The world’s biggest oil producers are starting to take electric vehicles seriously as a long-term threat.

OPEC quintupled its forecast for sales of plug-in EVs, and oil producers from Exxon Mobil Corp. to BP Plc also revised up their outlooks in the past year, according to a study by Bloomberg New Energy Finance released on Friday. The London-based researcher expects those cars to reduce oil demand 8 million barrels by 2040, more than the current combined production of Iran and Iraq.

Growing popularity of EVs increases the risk that oil demand will stagnate in the decades ahead, raising questions about the more than $700 billion a year that’s flowing into fossil-fuel industries. While the oil producers’ outlook isn’t nearly as aggressive as BNEF’s, the numbers indicate an acceleration in the number of EVs likely to be in the global fleet.

Diverging Opinions on Adoption Rate

“The number of EVs on the road will have major implications for automakers, oil companies, electric utilities and others,” Colin McKerracher, head of advanced-transport analysis at BNEF in London, wrote in a note to clients. “There is significant disagreement on how fast adoption will be, and views are changing quickly.”

BNEF expects electric cars to outsell gasoline and diesel models by 2040, reflecting a rapid decline in the cost of lithium-ion battery units that store power for the vehicles. It expects 530 million plug-in cars on the road by 2040, a third of worldwide total number of cars.

The Organization of Petroleum Exporting Countries raised its 2040 EV fleet prediction to 266 million from the 46 million it anticipated a year ago. Battery cars under the new projection account for 12% of the market within 23 years, compared to 2% in the 2015 forecast. Based in Vienna, the group representing 14 nations expects half the number diesel vehicles as it did a year ago.

Others making similar expectations according to the BNEF note include:

The International Energy Agency more than doubled its central forecast for EVs, raising its 2030 EV fleet size estimate from to 58 million from 23 million. Exxon Mobil boosted its 2040 estimate to about 100 million from 65 million. BP anticipates 100 million EVs on the road by 2035, a 40% increase in its outlook compared with a year ago. Statoil ASA, the Norwegian state oil company, says EVs will account for a 30% of new sales by 2030.

Just a fraction of the world’s cars sold today are powered by batteries instead of gasoline. Many analysts increasingly say the market will expand rapidly as almost all major auto makers bring dozens of new EV models to market. OPEC said in its oil market report on Wednesday that electric vehicle sale targets could dampen demand in some parts of Asia as soon as 2018.

Automakers Lead Optimism

Long-term growth depends on a wide range of factors, including policy decisions by governments seeking to tackle air pollution to the cost of the lithium-ion batteries that account for about a third of the cost of each one.

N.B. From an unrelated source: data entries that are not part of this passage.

-- ==== Sys2Proof/Tests/Slice0.lean ====
section
/-! SUPPORT. The model's own tests: ill-formed commands are refused by WellFormed, single commands do what the spec says,
and every statement with hypotheses has a state and operands that meet them. -/
namespace Sys2Proof.Tests

-- One theorem after another: the evaluations are long, and threads for all of them at once would not fit in memory.
set_option Elab.async false
open Sys2Proof.Machine

/-! ## States -/

/-- A state with another device. -/
def upd (s : State) (f : Chip → Chip) : State := { s with chip := f s.chip }

/-- The device with MAIN up, every switched domain on, and every clock open. -/
def up : State := upd State.reset fun c =>
  { c with
    rst := { c.rst with mainRel := true }
    pow := { c.pow with dom := (List.range 80).map fun d => (d, { phase := .on }) } }

/-- A state with register fields set. -/
def put (s : State) (xs : List (Fld × Nat × Nat × Nat)) : State :=
  upd s fun c => xs.foldl (fun c x => c.set x.1 x.2.1 x.2.2.2 x.2.2.1) c

/-- A state with one domain in a phase. -/
def phased (s : State) (d : Nat) (p : DomPhase) : State := upd s fun c => c.setDom d { c.dom d with phase := p }

/-- RUN of a page is 1. -/
def runs (s : State) (pg : Nat) : State := put s [(PG_CTL_RUN, pg, 0, 1)]

/-- RUN and RUNNING of a page are 1. -/
def works (s : State) (pg : Nat) : State := put s [(PG_CTL_RUN, pg, 0, 1), (PG_STS_RUNNING, pg, 0, 1)]

/-- RUNNING of a page is 1. -/
def ends (s : State) (pg : Nat) : State := put s [(PG_STS_RUNNING, pg, 0, 1)]

/-- The scrubber scans an engine. -/
def busy (s : State) : State := put s [(SC_POS_EVALID, pgSC, 0, 1)]

/-- Of group 0 a bound lap is in progress. -/
def lapping (s : State) : State := upd s fun c => c.setGrp 0 { c.grp 0 with bound := { on := true } }

/-- Reports that wait for the collector. -/
def waits (s : State) (rs : List Report) : State := upd s fun c => { c with flt := { c.flt with waiting := rs } }

/-- Every monitor reads good. -/
def railed (s : State) : State := put s [(PW_RAILSTS_GOOD, pgPW, 0, 0xFFFFFF)]

/-- Another state of clock generation, of the power controller, of the reset unit. -/
def clocked (s : State) (f : ClockSt → ClockSt) : State := upd s fun c => { c with clk := f c.clk }
def powered (s : State) (f : PowerSt → PowerSt) : State := upd s fun c => { c with pow := f c.pow }
def timed (s : State) (f : ResetSt → ResetSt) : State := upd s fun c => { c with rst := f c.rst }

/-- A domain that waits for its slot, in the queue. -/
def queued (s : State) (d : Nat) : State := powered (phased s d .waiting) fun p => { p with queue := [d] }

/-- A domain whose transition is held by a freeze. -/
def frozen (s : State) : State := put s [(GL_FRZSTS_STATE, pgGL, 0, 2)]

/-- MAIN is up, and every switched domain is off. -/
def dark : State := timed State.reset fun r => { r with phase := .ready, mainRel := true }

/-- The CF function runs in the device that is ready, and the stream stands in a state. -/
def streaming (s : State) (v : Nat) (f : StreamSt → StreamSt) : State :=
  upd (timed (put s [(PG_CTL_RUN, pgCF, 0, 1), (PG_STS_RUNNING, pgCF, 0, 1), (CF_STS_STATE, pgCF, 0, v)]) fun r => { r with phase := .ready })
    fun c => { c with stream := f c.stream }

/-! ## Ill-formed commands -/

theorem test_wf_page : Instr.wf (.runSet .host 0x8000) = false := by decide
theorem test_wf_page_of_a_write : Instr.wf (.registerWrite .host 0x8000 0x40 0) = false := by decide
theorem test_wf_offset : Instr.wf (.registerWrite .host 0 0x1000 0) = false := by decide
theorem test_wf_offset_of_a_read : Instr.wf (.rcRead .host 0 0x1000 false) = false := by decide
theorem test_wf_mapped_page : Instr.wf (.orderlyStopComplete 0x7FFF) = false := by decide +kernel
theorem test_wf_function_start : Instr.wf (.functionStart 0x7FFF) = false := by decide +kernel
theorem test_wf_pin : Instr.wf (.paceEdge 0 true false [(480, true)]) = false := by decide
theorem test_wf_pace_edge_code : Instr.wf (.paceEvent [{ pin := 0, edge := 3, div := 0, steps := 1 }]) = false := by decide
theorem test_wf_pace_input : Instr.wf (.paceEvent [{ pin := 16, edge := 0, div := 0, steps := 1 }]) = false := by decide
theorem test_wf_pace_divisor : Instr.wf (.paceEvent [{ pin := 0, edge := 0, div := 9, steps := 1 }]) = false := by decide
theorem test_wf_global_clock : Instr.wf (.macrocellClock (.gclk 8) true false []) = false := by decide
theorem test_wf_tree : Instr.wf (.macrocellClock (.tree 8 0) true false []) = false := by decide
theorem test_wf_clock_term : Instr.wf (.macrocellClock (.term 16384 0) true false []) = false := by decide
theorem test_wf_group_mask : Instr.wf (.auth (2 ^ 64)) = false := by decide
theorem test_wf_loader_mask : Instr.wf (.cmdLoadjli (2 ^ 64)) = false := by decide
theorem test_wf_bad_line : Instr.wf (.routerHeadFlit 0 0 [64] false) = false := by decide
theorem test_wf_double_words : Instr.wf (.bar0Request .memory false 0 0 0 0) = false := by decide
theorem test_wf_bar2_offset : Instr.wf (.bar2Request .memory false (2 ^ 36) 4 []) = false := by decide
theorem test_wf_bar2_length : Instr.wf (.bar2Request .memory false 0 4097 []) = false := by decide
theorem test_wf_bar2_bytes : Instr.wf (.bar2Request .memory true 0 4 (List.replicate 513 (0, true))) = false := by decide +kernel
theorem test_wf_energies : Instr.wf (.epoch [] (List.replicate 64 0)) = false := by decide
theorem test_wf_loose_energies : Instr.wf (.epoch (List.replicate 82 0) []) = false := by decide
theorem test_wf_gate : Instr.wf (.gateHandshake 0x7FFF) = false := by decide +kernel
theorem test_wf_gate_timeout : Instr.wf (.gateHandshakeTimeout 0x7FFF) = false := by decide +kernel
theorem test_wf_broken_pair : Instr.wf (.brokenPair 0x7FFF 0) = false := by decide +kernel
theorem test_wf_pair_rails : Instr.wf (.pairRailsValid 0x7FFF 0) = false := by decide +kernel
theorem test_wf_accepts : Instr.wf (.registerWrite .host 0x7FFF 0xFFC 0xFFFFFFFF) = true := by decide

Yet even as oil majors lift their outlook, they remain much less optimistic than the automakers. The world’s top automakers have a combined plan to sell 6 million EVs a year by 2025, rising to 8 million in 2030, according to Bloomberg New Energy Finance.

Some big companies plan to go all electric. Volvo AB expects to have an electric motor in every car by 2019. It joins Elon Musk’s Tesla Inc. as a major EV maker and Geely Automobile Holdings Ltd., the Hong Kong-based maker of London’s black cabs, which is re-branding itself to focus on EVs.

“What oil companies and car companies are saying is diverging,” said McKerracher, the BNEF analyst. “This is a trillion dollar question, and somebody is going to be wrong.”